Frequently asked questions

What is the difference between a teacher model and a student model in AI?

The teacher is a large, high-performing AI model. The student is a smaller model trained to mimic the teacher's outputs. Rather than just learning from labelled data, the student learns from the teacher's full probability distribution across possible answers, which gives it richer information to work from. The result is a model that runs faster and costs less to operate, with much of the teacher's accuracy preserved.

Do I need to understand distillation to use AI tools in my business?

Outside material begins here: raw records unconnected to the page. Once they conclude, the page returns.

/-- The full self-calibration is asked for (R58). -/
def State.calStart (s : State) (m : Master) : State :=
  s.gate m true 0x42000000 (fun s =>
    if s.idleOrMaint = false then s.perr peBusyMode m 0x42000000
    else if s.flag Reg.ACQ_STAT_CALBUSY then s
    else ((s.set1 Reg.ACQ_STAT_CALBUSY).setAcq { s.acq with calPend := true }).calMayStart)

/-- A calibration of converter `p` has failed (R57): the factors stay, and the second failure in a row retires the spare and stops the
rotation (log 77). -/
def State.calFailed (s : State) (p : Nat) : State :=
  let n := min (spGet s.acq.calFails p 0 + 1) 2
  let s := s.setAcq { s.acq with calFails := spPut s.acq.calFails p n }
  if n = 2 ∧ s.rd Reg.ACQ_ROTSTAT_SPARE = p then
    ((s.wr Reg.ACQ_ROTSTAT_RETIRED p).set1 Reg.ACQ_ROTSTAT_HALT).setAcq { s.acq with incoming := none, takeOver := false }
  else s

/-- The full self-calibration ends 3.2 ms after its start (R58): every converter whose calibration passes takes its new factors, and no
converter has a previous entry (R54). -/
def State.calComplete (s : State) (factors : List Word) : State :=
  if s.flag Reg.ACQ_STAT_CALBUSY ∧ s.timerOn tmCal then
    let s := s.expire tmCal 800000
    let s := (factors.take 13).zipIdx.foldl (fun s wp =>
      if calPasses wp.1.toNat then (s.putCal wp.2 wp.1.toNat).setAcq { s.acq with calFails := spDel s.acq.calFails wp.2 }
      else s.calFailed wp.2) s
    (s.set0 Reg.ACQ_STAT_CALBUSY).setAcq { s.acq with prevIn := [] }
  else s

/-- A rotation slot begins, SLOT x 10 ms after the one before (R55): the spare is released for its calibration, after which it takes the next
position, but for the thirteenth slot of a round; a suspect spare is skipped. A slot that falls due while the hand-over of the slot before is
still open waits until that ends (log 77). -/
def State.rotSlotStart (s : State) : State :=
  if s.works .acq ∧ s.flag Reg.ACQ_ROT_EN ∧ s.flag Reg.ACQ_ROTSTAT_HALT = false ∧ s.rd Reg.ACQ_ROTSTAT_RELEASED = 15
      ∧ s.acq.incoming = none then
    let s := (s.expire tmRotSlot (ticksMs (10 * max 1 (s.rd Reg.ACQ_ROT_SLOT)))).startTimer tmRotSlot
    let p := s.rd Reg.ACQ_ROTSTAT_SPARE
    if s.rdBit Reg.ACQ_ROTSTAT_SUSPECT p then
      (if s.acq.rotLast then s.setAcq { s.acq with rotLast := false } else s.rotNext)
    else (s.wr Reg.ACQ_ROTSTAT_RELEASED p).startTimer tmRotCal
  else s

/-- The released converter's calibration ends (R55, R57): new factors, or a failure, the second in a row retiring the converter as the spare
and stopping the rotation. The overlap for the next position follows, but after the thirteenth slot of a round. -/
def State.rotCalComplete (s : State) (w : Nat) : State :=
  let p := s.rd Reg.ACQ_ROTSTAT_RELEASED
  if p = 15 then s
  else
    let s := (s.expire tmRotCal 800000).wr Reg.ACQ_ROTSTAT_RELEASED 15
    let s := s.setAcq { s.acq with
      prevIn := spDel s.acq.prevIn p, incoming := if s.acq.rotLast then none else some p, overlap := 0, diffSum := 0, takeOver := false,
      rotLast := false }
    if calPasses w then (s.putCal p w).setAcq { s.acq with calFails := spDel s.acq.calFails p } else s.calFailed p

/-- After 64 compared results (R56): the hand-over is accepted, to be carried out at the start of the next sequence that uses the
position, or is abandoned with MISMATCH. -/
def State.rotDecide (s : State) : State :=
  match s.acq.incoming with
  | none => s
  | some p =>
    if s.acq.overlap < 64 ∨ s.acq.takeOver then s
    else if s.acq.diffSum ≤ 64 * s.rd Reg.ACQ_ROT_TOL then s.setAcq { s.acq with takeOver := true }
    else
      let s := s.rotNext.set1 Reg.ACQ_ROTSTAT_MISMATCH
      (s.wrBit Reg.ACQ_ROTSTAT_SUSPECT p true).setAcq { s.acq with incoming := none, overlap := 0, diffSum := 0, takeOver := false }

/-! ## Open and shorted inputs (R68, R69) -/

/-- Whether a gap of at least 5 us lies before the next known trigger (a time trigger, or the period start of a local bridge pair, which
waits for the next frame start where none is set) of every sequencer whose list names input `c` (R68). -/
def State.itestGap (s : State) (c : Nat) : Bool :=
  (List.range 4).all (fun n =>
    let names := s.seqEnabled n && (s.seqEntries n).any (fun e => s.rd (Reg.ACQ_SEQENT_INPUT n e) = c)
    let clear (k : Nat) : Bool := !s.flag (Reg.PTP_TRGCFG_EN k) || decide (5000 ≤ diff32 (s.rd (Reg.PTP_TRGNEXT_NEXT k)) s.now)
    let sel := s.rd (Reg.ACQ_SEQCFG_SEL n)
    !names || (match s.rd (Reg.ACQ_SEQCFG_SRC n) with
      | 2 => clear 0
      | 3 => clear sel
      | 4 =>
        match (spGet s.brg.pairs sel LbrPair.reset).next with
        | some q => decide (s.clk.ticks * 16 + 20000 ≤ q)
        | none => !s.pairRuns sel || clear 0
      | _ => true))

/-- The next enabled input at or after `itNext`, in turn. -/
def State.itestPick (s : State) : Option Nat :=
  ((List.range 32).map (fun i => (s.acq.itNext + i) % 32)).find? (fun c => s.rdBit Reg.ACQ_ITEST_EN c)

No technical knowledge is needed. Distillation is a vendor decision, and many owner-managed businesses encounter it indirectly through the model tiers in platforms they already use. What matters is knowing to ask which tier you are on, what the accuracy trade-off looks like on tasks relevant to your business, and whether your data was involved in any training or fine-tuning process.

If a vendor uses a distilled model, does that affect my data protection obligations?

Your data protection obligations remain the same regardless of whether the model is distilled. The ICO's AI guidance makes clear that organisations are responsible for how personal data is used across any AI system, including training and inference. If your data was used to build or adapt the model, you may have obligations around lawful basis and data subject rights. Check the vendor's data processing agreement carefully.

This post is general information and education only, not legal, regulatory, financial, or other professional advice. Regulations evolve, fee benchmarks shift, and every situation is different, so please take qualified professional advice before acting on anything you read here. See the Terms of Use for the full position.